### [The task]
Use the entries below and reproduce exactly the lines from the one containing "(missedMarkCheck s).policy = s.policy" down to the one containing "(admitBuilt k h d bs s).routes", both of them included.

━━━━━━━━━━━━━━━━━━━━━━━━━━━━━━

@[simp] theorem discardQueued_frame (d : DescId) (r : FailReason) (s : State) :
    (discardQueued d r s).pending = s.pending ∧ (discardQueued d r s).resetHeld = s.resetHeld ∧
      (discardQueued d r s).straps = s.straps ∧ (discardQueued d r s).trunkRx = s.trunkRx ∧
      (discardQueued d r s).trunkTx = s.trunkTx ∧ (discardQueued d r s).sched = s.sched ∧
      (discardQueued d r s).align = s.align ∧ (discardQueued d r s).rx = s.rx ∧
      (discardQueued d r s).classifier = s.classifier ∧ (discardQueued d r s).policy = s.policy ∧
      (discardQueued d r s).routes = s.routes ∧ (discardQueued d r s).agent = s.agent ∧
      (discardQueued d r s).freeDraws = s.freeDraws := by
  simp [discardQueued]

@[simp] theorem swapIfPending_frame (s : State) :
    (swapIfPending s).pending = s.pending ∧ (swapIfPending s).resetHeld = s.resetHeld ∧
      (swapIfPending s).straps = s.straps ∧ (swapIfPending s).trunkRx = s.trunkRx ∧
      (swapIfPending s).trunkTx = s.trunkTx ∧ (swapIfPending s).il = s.il ∧ (swapIfPending s).align = s.align ∧
      (swapIfPending s).rx = s.rx ∧ (swapIfPending s).store = s.store ∧ (swapIfPending s).ports = s.ports ∧
      (swapIfPending s).classifier = s.classifier ∧ (swapIfPending s).policy = s.policy ∧
      (swapIfPending s).routes = s.routes ∧ (swapIfPending s).agent = s.agent ∧
      (swapIfPending s).freeDraws = s.freeDraws := by
  unfold swapIfPending; split <;> simp

/-- A boundary touches the schedule, the ports and the Alignment Unit alone (R54); what it raises stands apart. -/
@[simp] theorem boundary_frame (b : Bool) (s : State) :
    (boundary b s).pending = s.pending ∧ (boundary b s).resetHeld = s.resetHeld ∧ (boundary b s).straps = s.straps ∧
      (boundary b s).trunkRx = s.trunkRx ∧ (boundary b s).trunkTx = s.trunkTx ∧ (boundary b s).il = s.il ∧
      (boundary b s).rx = s.rx ∧ (boundary b s).store = s.store ∧ (boundary b s).classifier = s.classifier ∧
      (boundary b s).policy = s.policy ∧ (boundary b s).routes = s.routes ∧ (boundary b s).agent = s.agent ∧
      (boundary b s).freeDraws = s.freeDraws := by
  simp [boundary]

@[simp] theorem restartWithBoundary_frame (s : State) :
    (restartWithBoundary s).pending = s.pending ∧ (restartWithBoundary s).resetHeld = s.resetHeld ∧
      (restartWithBoundary s).straps = s.straps ∧ (restartWithBoundary s).trunkRx = s.trunkRx ∧
      (restartWithBoundary s).trunkTx = s.trunkTx ∧ (restartWithBoundary s).il = s.il ∧
      (restartWithBoundary s).rx = s.rx ∧ (restartWithBoundary s).store = s.store ∧
      (restartWithBoundary s).classifier = s.classifier ∧ (restartWithBoundary s).policy = s.policy ∧
      (restartWithBoundary s).routes = s.routes ∧ (restartWithBoundary s).agent = s.agent ∧
      (restartWithBoundary s).freeDraws = s.freeDraws := by
  unfold restartWithBoundary; split <;> simp

@[simp] theorem restartWithoutBoundary_frame (s : State) :
    (restartWithoutBoundary s).pending = s.pending ∧ (restartWithoutBoundary s).resetHeld = s.resetHeld ∧
      (restartWithoutBoundary s).straps = s.straps ∧ (restartWithoutBoundary s).trunkRx = s.trunkRx ∧
      (restartWithoutBoundary s).trunkTx = s.trunkTx ∧ (restartWithoutBoundary s).il = s.il ∧
      (restartWithoutBoundary s).align = s.align ∧ (restartWithoutBoundary s).rx = s.rx ∧
      (restartWithoutBoundary s).store = s.store ∧ (restartWithoutBoundary s).ports = s.ports ∧
      (restartWithoutBoundary s).classifier = s.classifier ∧ (restartWithoutBoundary s).policy = s.policy ∧
      (restartWithoutBoundary s).routes = s.routes ∧ (restartWithoutBoundary s).agent = s.agent ∧
      (restartWithoutBoundary s).freeDraws = s.freeDraws := by
  simp [restartWithoutBoundary]

@[simp] theorem beginSlot_frame (s : State) :
    (beginSlot s).pending = s.pending ∧ (beginSlot s).resetHeld = s.resetHeld ∧ (beginSlot s).straps = s.straps ∧
      (beginSlot s).trunkRx = s.trunkRx ∧ (beginSlot s).trunkTx = s.trunkTx ∧ (beginSlot s).il = s.il ∧
      (beginSlot s).rx = s.rx ∧ (beginSlot s).store = s.store ∧ (beginSlot s).classifier = s.classifier ∧
      (beginSlot s).policy = s.policy ∧ (beginSlot s).routes = s.routes ∧ (beginSlot s).agent = s.agent ∧
      (beginSlot s).freeDraws = s.freeDraws := by
  unfold beginSlot; split; · simp
  split <;> simp

@[simp] theorem windowEdge_frame (s : State) :
    (windowEdge s).pending = s.pending ∧ (windowEdge s).resetHeld = s.resetHeld ∧ (windowEdge s).straps = s.straps ∧
      (windowEdge s).trunkRx = s.trunkRx ∧ (windowEdge s).trunkTx = s.trunkTx ∧ (windowEdge s).il = s.il ∧
      (windowEdge s).rx = s.rx ∧ (windowEdge s).store = s.store ∧ (windowEdge s).classifier = s.classifier ∧
      (windowEdge s).policy = s.policy ∧ (windowEdge s).routes = s.routes ∧ (windowEdge s).agent = s.agent ∧
      (windowEdge s).freeDraws = s.freeDraws := by
  unfold windowEdge; split <;> simp

@[simp] theorem cycleWrap_frame (s : State) :
    (cycleWrap s).pending = s.pending ∧ (cycleWrap s).resetHeld = s.resetHeld ∧ (cycleWrap s).straps = s.straps ∧
      (cycleWrap s).trunkRx = s.trunkRx ∧ (cycleWrap s).trunkTx = s.trunkTx ∧ (cycleWrap s).il = s.il ∧
      (cycleWrap s).rx = s.rx ∧ (cycleWrap s).store = s.store ∧ (cycleWrap s).classifier = s.classifier ∧
      (cycleWrap s).policy = s.policy ∧ (cycleWrap s).routes = s.routes := by
  unfold cycleWrap; split <;> simp

@[simp] theorem countMark_frame (f : AlignCounters → AlignCounters) (s : State) :
    (countMark f s).pending = s.pending ∧ (countMark f s).resetHeld = s.resetHeld ∧
      (countMark f s).straps = s.straps ∧ (countMark f s).trunkRx = s.trunkRx ∧
      (countMark f s).trunkTx = s.trunkTx ∧ (countMark f s).il = s.il ∧ (countMark f s).sched = s.sched ∧
      (countMark f s).rx = s.rx ∧ (countMark f s).store = s.store ∧ (countMark f s).ports = s.ports ∧
      (countMark f s).classifier = s.classifier ∧ (countMark f s).policy = s.policy ∧
      (countMark f s).routes = s.routes ∧ (countMark f s).agent = s.agent ∧ (countMark f s).freeDraws = s.freeDraws := by
  simp [countMark]

@[simp] theorem takeMiss_frame (s : State) :
    (takeMiss s).pending = s.pending ∧ (takeMiss s).resetHeld = s.resetHeld ∧ (takeMiss s).straps = s.straps ∧
      (takeMiss s).trunkRx = s.trunkRx ∧ (takeMiss s).trunkTx = s.trunkTx ∧ (takeMiss s).il = s.il ∧
      (takeMiss s).sched = s.sched ∧ (takeMiss s).rx = s.rx ∧ (takeMiss s).store = s.store ∧
      (takeMiss s).ports = s.ports ∧ (takeMiss s).classifier = s.classifier ∧ (takeMiss s).policy = s.policy ∧
      (takeMiss s).routes = s.routes ∧ (takeMiss s).agent = s.agent ∧ (takeMiss s).freeDraws = s.freeDraws := by
  unfold takeMiss; dsimp only; split <;> simp

@[simp] theorem acceptAnywhere_frame (s : State) :
    (acceptAnywhere s).pending = s.pending ∧ (acceptAnywhere s).resetHeld = s.resetHeld ∧
      (acceptAnywhere s).straps = s.straps ∧ (acceptAnywhere s).trunkRx = s.trunkRx ∧
      (acceptAnywhere s).trunkTx = s.trunkTx ∧ (acceptAnywhere s).il = s.il ∧ (acceptAnywhere s).rx = s.rx ∧
      (acceptAnywhere s).store = s.store ∧ (acceptAnywhere s).classifier = s.classifier ∧
      (acceptAnywhere s).policy = s.policy ∧ (acceptAnywhere s).routes = s.routes ∧
      (acceptAnywhere s).agent = s.agent ∧ (acceptAnywhere s).freeDraws = s.freeDraws := by
  simp [acceptAnywhere]

@[simp] theorem markLocked_frame (s : State) :
    (markLocked s).pending = s.pending ∧ (markLocked s).resetHeld = s.resetHeld ∧ (markLocked s).straps = s.straps ∧
      (markLocked s).trunkRx = s.trunkRx ∧ (markLocked s).trunkTx = s.trunkTx ∧ (markLocked s).il = s.il ∧
      (markLocked s).rx = s.rx ∧ (markLocked s).store = s.store ∧ (markLocked s).classifier = s.classifier ∧
      (markLocked s).policy = s.policy ∧ (markLocked s).routes = s.routes ∧ (markLocked s).agent = s.agent ∧
      (markLocked s).freeDraws = s.freeDraws := by
  unfold markLocked; split <;> simp

@[simp] theorem takeMark_frame (s : State) :
    (takeMark s).pending = s.pending ∧ (takeMark s).resetHeld = s.resetHeld ∧ (takeMark s).straps = s.straps ∧
      (takeMark s).trunkRx = s.trunkRx ∧ (takeMark s).trunkTx = s.trunkTx ∧ (takeMark s).il = s.il ∧
      (takeMark s).rx = s.rx ∧ (takeMark s).store = s.store ∧ (takeMark s).classifier = s.classifier ∧
      (takeMark s).policy = s.policy ∧ (takeMark s).routes = s.routes ∧ (takeMark s).agent = s.agent ∧
      (takeMark s).freeDraws = s.freeDraws := by
  unfold takeMark; split <;> simp

/-- A mark touches the schedule, the Agent, the ports and the Alignment Unit alone (chapter 4). -/
@[simp] theorem markArrives_frame (s : State) :
    (markArrives s).pending = s.pending ∧ (markArrives s).resetHeld = s.resetHeld ∧
      (markArrives s).straps = s.straps ∧ (markArrives s).trunkRx = s.trunkRx ∧ (markArrives s).trunkTx = s.trunkTx ∧
      (markArrives s).il = s.il ∧ (markArrives s).rx = s.rx ∧ (markArrives s).store = s.store ∧
      (markArrives s).classifier = s.classifier ∧ (markArrives s).policy = s.policy ∧
      (markArrives s).routes = s.routes := by
  unfold markArrives; split <;> simp

@[simp] theorem missedCheck_frame (s : State) :
    (missedCheck s).pending = s.pending ∧ (missedCheck s).resetHeld = s.resetHeld ∧
      (missedCheck s).straps = s.straps ∧ (missedCheck s).trunkRx = s.trunkRx ∧ (missedCheck s).trunkTx = s.trunkTx ∧
      (missedCheck s).il = s.il ∧ (missedCheck s).sched = s.sched ∧ (missedCheck s).rx = s.rx ∧
      (missedCheck s).store = s.store ∧ (missedCheck s).ports = s.ports ∧ (missedCheck s).classifier = s.classifier ∧
      (missedCheck s).policy = s.policy ∧ (missedCheck s).routes = s.routes ∧ (missedCheck s).agent = s.agent ∧
      (missedCheck s).freeDraws = s.freeDraws := by
  unfold missedCheck; split <;> simp

@[simp] theorem missedMarkCheck_frame (s : State) :
    (missedMarkCheck s).pending = s.pending ∧ (missedMarkCheck s).resetHeld = s.resetHeld ∧
      (missedMarkCheck s).straps = s.straps ∧ (missedMarkCheck s).trunkRx = s.trunkRx ∧
      (missedMarkCheck s).trunkTx = s.trunkTx ∧ (missedMarkCheck s).il = s.il ∧ (missedMarkCheck s).rx = s.rx ∧
      (missedMarkCheck s).store = s.store ∧ (missedMarkCheck s).classifier = s.classifier ∧
      (missedMarkCheck s).policy = s.policy ∧ (missedMarkCheck s).routes = s.routes := by
  unfold missedMarkCheck; split <;> simp

@[simp] theorem admitBuilt_frame (k : Job) (h : Bool) (d : DescId) (bs : List Byte) (s : State) :
    (admitBuilt k h d bs s).pending = s.pending ∧ (admitBuilt k h d bs s).resetHeld = s.resetHeld ∧
      (admitBuilt k h d bs s).straps = s.straps ∧ (admitBuilt k h d bs s).trunkRx = s.trunkRx ∧
      (admitBuilt k h d bs s).trunkTx = s.trunkTx ∧ (admitBuilt k h d bs s).il = s.il ∧
      (admitBuilt k h d bs s).sched = s.sched ∧ (admitBuilt k h d bs s).align = s.align ∧
      (admitBuilt k h d bs s).rx = s.rx ∧ (admitBuilt k h d bs s).ports = s.ports ∧
      (admitBuilt k h d bs s).classifier = s.classifier ∧ (admitBuilt k h d bs s).policy = s.policy ∧
      (admitBuilt k h d bs s).routes = s.routes ∧ (admitBuilt k h d bs s).freeDraws = s.freeDraws := by
  simp [admitBuilt]

@[simp] theorem endDrain_frame (s : State) :
    (endDrain s).pending = s.pending ∧ (endDrain s).resetHeld = s.resetHeld ∧ (endDrain s).straps = s.straps ∧
      (endDrain s).trunkRx = s.trunkRx ∧ (endDrain s).trunkTx = s.trunkTx ∧ (endDrain s).sched = s.sched ∧
      (endDrain s).align = s.align ∧ (endDrain s).rx = s.rx ∧ (endDrain s).ports = s.ports ∧
      (endDrain s).classifier = s.classifier ∧ (endDrain s).policy = s.policy ∧ (endDrain s).routes = s.routes ∧
      (endDrain s).freeDraws = s.freeDraws := by
  unfold endDrain; dsimp only; split <;> simp

@[simp] theorem countIl_frame (f : IlCounters → IlCounters) (s : State) :
    (countIl f s).pending = s.pending ∧ (countIl f s).resetHeld = s.resetHeld ∧ (countIl f s).straps = s.straps ∧
      (countIl f s).trunkRx = s.trunkRx ∧ (countIl f s).trunkTx = s.trunkTx ∧ (countIl f s).sched = s.sched ∧
      (countIl f s).align = s.align ∧ (countIl f s).rx = s.rx ∧ (countIl f s).store = s.store ∧
      (countIl f s).ports = s.ports ∧ (countIl f s).classifier = s.classifier ∧ (countIl f s).policy = s.policy ∧
      (countIl f s).routes = s.routes ∧ (countIl f s).agent = s.agent ∧ (countIl f s).freeDraws = s.freeDraws := by
  simp [countIl]

@[simp] theorem setTop_frame (e : StackEntry) (s : State) :
    (setTop e s).pending = s.pending ∧ (setTop e s).resetHeld = s.resetHeld ∧ (setTop e s).straps = s.straps ∧
      (setTop e s).trunkRx = s.trunkRx ∧ (setTop e s).trunkTx = s.trunkTx ∧ (setTop e s).sched = s.sched ∧
      (setTop e s).align = s.align ∧ (setTop e s).rx = s.rx ∧ (setTop e s).store = s.store ∧
      (setTop e s).ports = s.ports ∧ (setTop e s).classifier = s.classifier ∧ (setTop e s).policy = s.policy ∧
      (setTop e s).routes = s.routes ∧ (setTop e s).agent = s.agent ∧ (setTop e s).freeDraws = s.freeDraws := by
  simp [setTop]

━━━━━━━━━━━━━━━━━━━━━━━━━━━━━━

### [Solution to the problem]
      (missedMarkCheck s).policy = s.policy ∧ (missedMarkCheck s).routes = s.routes := by
  unfold missedMarkCheck; split <;> simp

@[simp] theorem admitBuilt_frame (k : Job) (h : Bool) (d : DescId) (bs : List Byte) (s : State) :
    (admitBuilt k h d bs s).pending = s.pending ∧ (admitBuilt k h d bs s).resetHeld = s.resetHeld ∧
      (admitBuilt k h d bs s).straps = s.straps ∧ (admitBuilt k h d bs s).trunkRx = s.trunkRx ∧
      (admitBuilt k h d bs s).trunkTx = s.trunkTx ∧ (admitBuilt k h d bs s).il = s.il ∧
      (admitBuilt k h d bs s).sched = s.sched ∧ (admitBuilt k h d bs s).align = s.align ∧
      (admitBuilt k h d bs s).rx = s.rx ∧ (admitBuilt k h d bs s).ports = s.ports ∧
      (admitBuilt k h d bs s).classifier = s.classifier ∧ (admitBuilt k h d bs s).policy = s.policy ∧
      (admitBuilt k h d bs s).routes = s.routes ∧ (admitBuilt k h d bs s).freeDraws = s.freeDraws := by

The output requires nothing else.